# Softmax

The softmax function is commonly used as the final layer in a neural network and in 'softmax' or multinomial logistic regression.

Recall from your experience with logistic regression that the output predicts a binary class membership [0,1] and can be interpretecd as the probability of class 1 membership.

Multinomal logistic regression is a generalization of logistic regression that allows the classifier to predict probability of membeship in k classes.

Imagine a set of logistic regressions, predicting membership of each class in {0...k}


$$ f(x) = \begin{Bmatrix}
            Pr(Y = 0) = sigmoid(\theta_{0} * X) \\
            Pr(Y = 1) = sigmoid(\theta_{1} * X) \\
            Pr(Y = 2) = sigmoid(\theta_{2} * X) \\
            Pr(Y = k) = sigmoid(\theta_{k} * X)
           \end{Bmatrix}$$
           
An obvious problem in this method is that the output of each logistic regression is independent.

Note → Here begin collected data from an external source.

theorem resume_tabled (ok : Bool) (payload : List Byte) (h : Tabled c a s) :
    TabledResult c a (resume ok payload s) := by
  unfold resume
  cases s.regs.seq with
  | claimWr => exact claimResume_tabled ok h
  | enCw => exact enableResume_tabled ok h
  | waitRd => exact waitResume_tabled ok payload h
  | disWr => exact disableResume_tabled ok h
  | trigWr => exact trigResume_tabled ok h
  | stopWr => exact stopResume_tabled ok h
  | rd => exact rdstatResume_tabled ok payload h
  | idle => exact tabledResult_fault _
  | waitSlp => exact tabledResult_fault _
  | trigSlp => exact tabledResult_fault _

theorem onResponse_tabled (ok : Bool) (payload : List Byte) (h : Tabled c a s) :
    TabledResult c a (onResponse ok payload s) := by
  have hrsp : Tabled c a (s.record (.rsp ok payload)) := h.entry rfl rfl nofun
  unfold onResponse
  dsimp only
  split
  · exact resume_tabled ok payload (hrsp.upd _)
  · exact hrsp.next

theorem countDelay_tabled {k : State → Result} (hk : ∀ {u}, Tabled c a u → TabledResult c a (k u))
    (h : Tabled c a s) : TabledResult c a (countDelay k s) := by
  unfold countDelay
  dsimp only
  split
  · exact tabledResult_fault _
  · split
    · exact hk (h.upd _)
    · exact (h.upd _).next

theorem onTick_tabled (h : Tabled c a s) : TabledResult c a (onTick s) := by
  unfold onTick
  cases s.regs.seq
  case waitSlp => exact countDelay_tabled waitTest_tabled h.countTick
  case trigSlp => exact countDelay_tabled trigAttempt_tabled h.countTick
  all_goals exact h.countTick.next

theorem onReset_tabled (h : Tabled c a s) : TabledResult c a (onReset s) := by
  have hreset : Tabled c a (s.record .reset) := h.entry rfl rfl nofun
  rw [onReset_eq]
  exact (hreset.upd _).next

theorem step_tabled (h : step s = .next t) : Tabled s.cfg s.history t := by
  have hstart (es : List Event) : Tabled s.cfg s.history { s with events := es } := .refl { s with events := es }
  obtain ⟨-, ⟨-, rfl⟩ | ⟨w, es, -, hcmd⟩ | ⟨ok, p, es, -, hrsp⟩ | ⟨es, -, htick⟩ | ⟨es, -, hreset⟩⟩ := step_cases h
  · exact .refl t
  · exact onCommand_tabled w (hstart es) t hcmd
  · exact onResponse_tabled ok p (hstart es) t hrsp
  · exact onTick_tabled (hstart es) t htick
  · exact onReset_tabled (hstart es) t hreset

/-- Settles O27: what a step adds to the record stands after the record it starts from (`step_tabled`). -/
theorem requestsInTable : Obligations.RequestsInTable := by
  intro s t h
  obtain ⟨-, d, hd, hrows⟩ := step_tabled h
  rw [hd, List.drop_left]
  exact hrows

end Sys2Proof.Machine
end

section
/-! Decoding and encoding (R61 to R71, R74): each row's match and mask read by fields, and the decoder as the inverse of
the encoder. -/

namespace Sys2Proof

variable {w : CmdWord} {i j : Instr}

/-! ### Words and their fields (R61) -/

/-- R61: a word is its five fields put together. -/
theorem append_fields (w : CmdWord) :
    fieldW w ++ fieldH w ++ fieldB w ++ w.extractLsb' 4 4 ++ fieldOpc w = w := by
  have join (a m n : Nat) : w.extractLsb' (a + m) n ++ w.extractLsb' a m = w.extractLsb' a (n + m) :=
    BitVec.extractLsb'_append_extractLsb'_eq_extractLsb' rfl
  calc
    _ = w.extractLsb' 0 64 := by
      unfold fieldW fieldH fieldB fieldOpc
      rw [join 16 16 32, join 8 8 48, join 4 4 56, join 0 4 60]
    _ = w := BitVec.extractLsb'_eq_self

/-- R61: two words are equal exactly when each of their fields is. -/
theorem eq_iff_fields (v w : CmdWord) :
    v = w ↔ fieldOpc v = fieldOpc w ∧ v.extractLsb' 4 4 = w.extractLsb' 4 4 ∧ fieldB v = fieldB w ∧
      fieldH v = fieldH w ∧ fieldW v = fieldW w := by
  constructor
  · rintro rfl
    exact ⟨rfl, rfl, rfl, rfl, rfl⟩
  · rintro ⟨hopc, hz, hb, hh, hw⟩
    rw [← append_fields v, hopc, hz, hb, hh, hw, append_fields]

/-- Bits cut from a cut are bits cut from the word. -/
theorem extractLsb'_extractLsb' {n a k b l : Nat} (x : BitVec n) (h : b + l ≤ k) :
    (x.extractLsb' a k).extractLsb' b l = x.extractLsb' (a + b) l := by
  apply BitVec.eq_of_getLsbD_eq
  intro j hj
  simp [hj, show b + j < k by omega, Nat.add_assoc]

/-- The bits of `B` as bits of the word. -/
theorem extractLsb'_fieldB {a n : Nat} (w : CmdWord) (h : a + n ≤ 8) :
    (fieldB w).extractLsb' a n = w.extractLsb' (8 + a) n :=
  extractLsb'_extractLsb' w h

theorem getLsbD_fieldB {k : Nat} (w : CmdWord) (h : k < 8) : (fieldB w).getLsbD k = w.getLsbD (8 + k) := by
  simp [fieldB, h]

theorem fieldH_append_fieldB (w : CmdWord) : fieldH w ++ fieldB w = w.extractLsb' 8 24 :=
  BitVec.extractLsb'_append_extractLsb'_eq_extractLsb' rfl

theorem fieldW_append_fieldH_append_fieldB (w : CmdWord) :
    fieldW w ++ (fieldH w ++ fieldB w) = w.extractLsb' 8 56 := by
  rw [fieldH_append_fieldB]
  exact BitVec.extractLsb'_append_extractLsb'_eq_extractLsb' rfl

theorem encode_fields (i : Instr) : Laws.EncodedFields.Statement i := fields_of_parts _ _ _ _

/-- R61, R64: the word of a command, by its fields. -/
theorem encode_eq_iff :
    encode i = w ↔ fieldOpc w = i.opc ∧ w.extractLsb' 4 4 = 0 ∧ fieldB w = i.byteField ∧
      fieldH w = i.halfField ∧ fieldW w = i.wordField := by
  obtain ⟨hopc, hz, hb, hh, hw⟩ := encode_fields i
  rw [eq_comm, eq_iff_fields, hopc, hz, hb, hh, hw]

/-- R64: `w AND mask = match`, by fields. -/
theorem OpRow.hits_iff (r : OpRow) (w : CmdWord) :
    r.hits w = true ↔ fieldOpc w &&& fieldOpc r.mask = fieldOpc r.pattern ∧
      w.extractLsb' 4 4 &&& r.mask.extractLsb' 4 4 = r.pattern.extractLsb' 4 4 ∧
      fieldB w &&& fieldB r.mask = fieldB r.pattern ∧ fieldH w &&& fieldH r.mask = fieldH r.pattern ∧
      fieldW w &&& fieldW r.mask = fieldW r.pattern := by
  simp only [OpRow.hits, decide_eq_true_iff, eq_iff_fields, fieldOpc, fieldB, fieldH, fieldW, BitVec.extractLsb'_and]

/-! ### The rows of the table (R64) -/

/-- The seven commands without their operands (R63). -/
inductive Mnemonic where
  | claim
  | enable
  | disable
  | trig
  | stop
  | rdstat
  | waitb

/-- The command's row of the table (R64). -/
def Mnemonic.row : Mnemonic → OpRow
  | .claim => rowClaim
  | .enable => rowEnable
  | .disable => rowDisable
  | .trig => rowTrig
  | .stop => rowStop
  | .rdstat => rowRdstat
  | .waitb => rowWaitb

/-- The command with its operands cut from a word (R65 to R68). -/
def Mnemonic.read (w : CmdWord) : Mnemonic → Instr
  | .claim => .claim (w.getLsbD 8) (fieldH w) (fieldW w)
  | .enable => .enable (fieldW w)
  | .disable => .disable
  | .trig => .trig (fieldH w) (fieldB w)
  | .stop => .stop
  | .rdstat => .rdstat
  | .waitb => .waitb (w.extractLsb' 8 4) (w.getLsbD 12) (fieldW w)

/-- A command without its operands. -/
def Instr.mnemonic : Instr → Mnemonic
  | .claim _ _ _ => .claim
  | .enable _ => .enable
  | .disable => .disable
  | .trig _ _ => .trig
  | .stop => .stop
  | .rdstat => .rdstat
  | .waitb _ _ _ => .waitb

theorem mnemonic_eq_of_opc_eq (h : i.opc = j.opc) : i.mnemonic = j.mnemonic := by
  cases i <;> cases j <;> simp [Instr.opc] at h <;> rfl

/-- A mask that covers the whole of a field leaves it unchanged. -/
theorem and_full {n k : Nat} (x : BitVec n) (hk : k = 2 ^ n - 1) : x &&& BitVec.ofNat n k = x := by
  apply BitVec.eq_of_toNat_eq
  simp [hk, Nat.and_two_pow_sub_one_eq_mod, Nat.mod_eq_of_lt x.isLt]

/-- R65: the mask of CLAIM covers `B[7:1]`. -/
theorem and_claimMask_iff (b : BitVec 8) : b &&& 0xFE#8 = 0#8 ↔ b = 0#7 ++ BitVec.ofBool (b.getLsbD 0) := by
  revert b
  decide

/-- R68: the mask of WAITB covers `B[7:5]`. -/
theorem and_waitbMask_iff (b : BitVec 8) :
    b &&& 0xE0#8 = 0#8 ↔ b = 0#3 ++ BitVec.ofBool (b.getLsbD 4) ++ b.extractLsb' 0 4 := by
  revert b
  decide

/-- R64 to R68: a row matches exactly the words that its command, read from the word, is encoded by: the mask covers the
whole of a field that holds no operand, and nothing of one that holds nothing else. -/
theorem row_hits_iff (m : Mnemonic) (w : CmdWord) : m.row.hits w = true ↔ encode (m.read w) = w := by
  rw [OpRow.hits_iff, encode_eq_iff]
  cases m <;>
    simp [Mnemonic.row, rowClaim, rowEnable, rowDisable, rowTrig, rowStop, rowRdstat, rowWaitb, Mnemonic.read, Instr.opc,
      Instr.byteField, Instr.halfField, Instr.wordField, fieldOpc, fieldB, fieldH, fieldW, and_full, and_claimMask_iff,
      and_waitbMask_iff, extractLsb'_extractLsb']

/-- R65 to R68: a command is read back from its own word. -/
theorem read_encode (i : Instr) : i.mnemonic.read (encode i) = i := by
  obtain ⟨-, -, hb, hh, hw⟩ := encode_fields i
  cases i with
  | claim ff m v =>
    have hff : (encode (.claim ff m v)).getLsbD 8 = ff := by
      rw [← getLsbD_fieldB _ (k := 0) (by decide), hb, Instr.byteField, BitVec.getLsbD_append]
      simp
    simp only [Instr.mnemonic, Mnemonic.read, hff, hh, hw, Instr.halfField, Instr.wordField]
  | enable t => rw [Instr.mnemonic, Mnemonic.read, hw, Instr.wordField]
  | trig v n => rw [Instr.mnemonic, Mnemonic.read, hh, hb, Instr.halfField, Instr.byteField]
  | waitb b t d =>
    have hbit : (encode (.waitb b t d)).extractLsb' 8 4 = b := by
      rw [← extractLsb'_fieldB _ (a := 0) (by decide), hb]
      exact BitVec.extractLsb'_append_eq_right
    have htarget : (encode (.waitb b t d)).getLsbD 12 = t := by
      rw [← getLsbD_fieldB _ (k := 4) (by decide), hb, Instr.byteField, BitVec.getLsbD_append, BitVec.getLsbD_append]
      simp
    simp only [Instr.mnemonic, Mnemonic.read, hbit, htarget, hw, Instr.wordField]
  | disable | stop | rdstat => rfl

/-- No two commands have one word. -/
theorem encode_injective (h : encode i = encode j) : i = j := by
  have hopc : i.opc = j.opc := by
    obtain ⟨hi, -⟩ := encode_fields i
    obtain ⟨hj, -⟩ := encode_fields j
    rw [← hi, h, hj]
  calc
    i = i.mnemonic.read (encode i) := (read_encode i).symm
    _ = j.mnemonic.read (encode j) := by rw [h, mnemonic_eq_of_opc_eq hopc]
    _ = j := read_encode j

/-! ### The decoder (R70, R71) -/

/-- R70, R71: a word has a row that matches and decodes to that row's command, or no row matches and it is illegal. -/
theorem decode_cases (w : CmdWord) :
    (∃ m : Mnemonic, m.row.hits w = true ∧ decode w = .ok (m.read w)) ∨
    ((∀ m : Mnemonic, m.row.hits w ≠ true) ∧
      decode w = .error (if 1 ≤ (fieldOpc w).toNat ∧ (fieldOpc w).toNat ≤ 7 then .reservedBits else .reservedOpcode)) := by
  unfold decode
  simp only [Bool.and_eq_true, decide_eq_true_iff]
  split_ifs with hclaim henable hdisable htrig hstop hrdstat hwaitb
  · exact .inl ⟨.claim, hclaim, rfl⟩
  · exact .inl ⟨.enable, henable, rfl⟩
  · exact .inl ⟨.disable, hdisable, rfl⟩
  · exact .inl ⟨.trig, htrig, rfl⟩
  · exact .inl ⟨.stop, hstop, rfl⟩
  · exact .inl ⟨.rdstat, hrdstat, rfl⟩
  · exact .inl ⟨.waitb, hwaitb, rfl⟩
  all_goals exact .inr ⟨fun m => by cases m <;> assumption, rfl⟩

theorem encode_of_decode (h : decode w = .ok i) : encode i = w := by
  obtain ⟨m, hhits, hm⟩ | ⟨-, herr⟩ := decode_cases w
  · obtain rfl : m.read w = i := Except.ok.inj (hm.symm.trans h)
    exact (row_hits_iff m w).mp hhits
  · rw [herr] at h
    cases h

theorem decode_encode (i : Instr) : decode (encode i) = .ok i := by
  obtain ⟨m, hhits, hm⟩ | ⟨hnone, -⟩ := decode_cases (encode i)
  · rw [hm, encode_injective ((row_hits_iff m _).mp hhits)]
  · have hhits : i.mnemonic.row.hits (encode i) = true := by rw [row_hits_iff, read_encode]
    exact absurd hhits (hnone _)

This keeps us from using these outputs as an overall probability of class membership in class K.  Softmax squeezes the outputs of all these logistic regressions such that they sum to 1 and the outputs can be used as an overall class membership probability.

$$ Pr(Y=k) =softmax \begin{Bmatrix}
            Pr(Y = 0) = sigmoid(\theta_{0} * X) \\
            Pr(Y = 1) = sigmoid(\theta_{1} * X) \\
            Pr(Y = 2) = sigmoid(\theta_{2} * X) \\
            Pr(Y = k) = sigmoid(\theta_{k} * X)
           \end{Bmatrix}$$
           
           
Mathematically, softmax looks like this:

$$ \theta{(z)}_j = \frac{e^{z_{j}}}{\sum^{K}_{k=1}{e^{z_k}}} $$ for j = 1...K



Lets pretend we have the outputs from 5 logistic regressions that look like this:
           


In [7]:
import numpy as np
import math
z = np.array([0.9, 0.8, 0.2, 0.1, 0.5])

In [5]:
sum(z)

2.5

These numbers obviously don't add up to 1.   I would interpret this as logit 0 and logit 1 strongly believe an observation is a member of these classes.   Logit 3 and 4 strongly believe against class membership.  Logit 5 is undecided.

Lets apply softmax to these outputs

In [8]:

def softmax(z):
    z_exp = [math.exp(x) for x in z]
    sum_z_exp = sum(z_exp)
    softmax = [round(i / sum_z_exp, 3) for i in z_exp]
    return softmax

In [9]:
softmax(z)

[0.284, 0.257, 0.141, 0.128, 0.19]

In [10]:
sum(softmax(z))

1.0

Some neural networks, such as those used in vision tasks, can predict membership across thousands of classes. Softmax as a last layer allows us to know the probability some observation belongs to a particular class by squeezing the outputs into a single probability distribution.